The Fourth Annual Mayor's Oregon Artists Series features work by 31 of the state's most respected artists. Entry was by invitation only - the most prestigious kind of show.
At Wednesday's opening gala, jurors will announce the Mayor's Grand Purchase Award winner. It will become part of the Salem Conference Center's permanent collection alongside paintings by James Mattingly, Marilyn Higginson and Harry Widman. Jurors John Olbrantz, Cynthia Addams and Sara Swanberg also will select several artists to receive
"This show is really vibrant, with lots of different types of expression," said Nancy Lindburg, a Salem painter and member of the show's advisory committee. She came by to inspect the paintings, many of them massive, before they were hung in early July.
"Many of us are happy to see many Portland folks," she said, noting the participants in the show. "It's invigorating to get so many folks to Salem. Salem tends to go to Portland. It's good for us and good for them."
Lindburg pointed out pieces by some of the best-known artists in the state. Paul Missal, a founding member of the Blackfish Gallery, had submitted a still life with a statue, a teacup and a bird. Lucinda Parker, another well-known Portland artist, had brought an abstract-expressionist piece with bold strokes in brown, white and black. Henk Pander, whose portraits of two governors hang in the Capitol, was represented here by a scene of trees against a background of pink.
The conference center, which draws 88,000 guests a year, is a prime place for such a high-quality exhibit, Lindburg said. "You want to show what we can do," she said. "It's a showcase."
Sure enough, on Thursday the conference center was humming with a five-day convention of the Church of God (Seventh Day). Reuben Zaragoza of Calimesa, Calif., one of about 500 guests, said he had indeed noticed the art hung around each side of the first-floor meeting space.
"This is my first time in Salem," he said. "It gives me the impression there are a lot of artists here - are they local? It represents Salem well as far as the arts."
George Johanson, who is retired after 25 years teaching at the Pacific Northwest College of Art, said he was glad to contribute a painting of the waterfront at night in the rain.
"I'm always pleased to get an invitation from a quality show like that," said Johanson, who is represented by Portland's Augen Gallery. "I was interested in the fact they produce a catalog, so I chose a good piece. I see that other people did, too."
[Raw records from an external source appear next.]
-- ==== Sys2Proof/Machine/Input.lean ====
section
/-! DEFINITION. The events of the environment: Host bus accesses (spec 20_memory), Transmitter
answers and tick-rate changes (41_encoder, ports table), reset (70_reset R260), and a step of the
Core's own state machine (41_encoder R131). `State.inputs` holds them in the single order of steps
of 20_memory R81 (log 3). -/

namespace Sys2Proof.Machine

/-- The width of a bus access. Only 32 bits is within the contract (spec 20_memory R73). -/
inductive AccessWidth where
  | bits8
  | bits16
  | bits32
  | bits64
deriving DecidableEq, Repr

/-- One Host bus access at a byte offset of the aperture (spec 20_memory R70, R73, R78). A write
carries a word; the data of a write of another width is not looked at, since it is refused. -/
inductive Access where
  | read (off : Offset) (width : AccessWidth)
  | write (off : Offset) (width : AccessWidth) (v : Word)
deriving DecidableEq, Repr

/-- The Transmitter's answer on `frame_resp` (spec 41_encoder R148, R149). -/
inductive TxAnswer where
  | ok
  | hwError
deriving DecidableEq, Repr

/-- One event in the single order of steps (spec 20_memory R81, 60_exceptions R234). -/
inductive Input where
  /-- The Host performs one bus access. -/
  | host (a : Access)
  /-- The Core takes one step of its state machine. -/
  | core
  /-- The Transmitter answers the oldest frame it has not answered. -/
  | answer (r : TxAnswer)
  /-- The Transmitter drives `tick_rate` with a new value. -/
  | tickRate (rate : Word)
  /-- The reset input is asserted. -/
  | reset
deriving DecidableEq, Repr

end Sys2Proof.Machine
end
Margaret Coe, a Eugene artist who normally shows in that city's Karin Clarke Gallery, brought a 5-by-5-foot scene that started as a plein air study of a village in France. The tumbled houses and vegetation took on additional layers of paint as she filtered the images through her
memory and imagination.
The piece represents six months of work, and by submitting it in Salem, Coe made it unavailable for her upcoming show in Portland. But she decided the Salem invitational was worth the investment of her time.
She recommends it to viewers as well.
"It is a chance to see a number of established artists' work in the same location," she said. "It is part of the story of Northwest art. ... It's a different show than you will see anywhere else."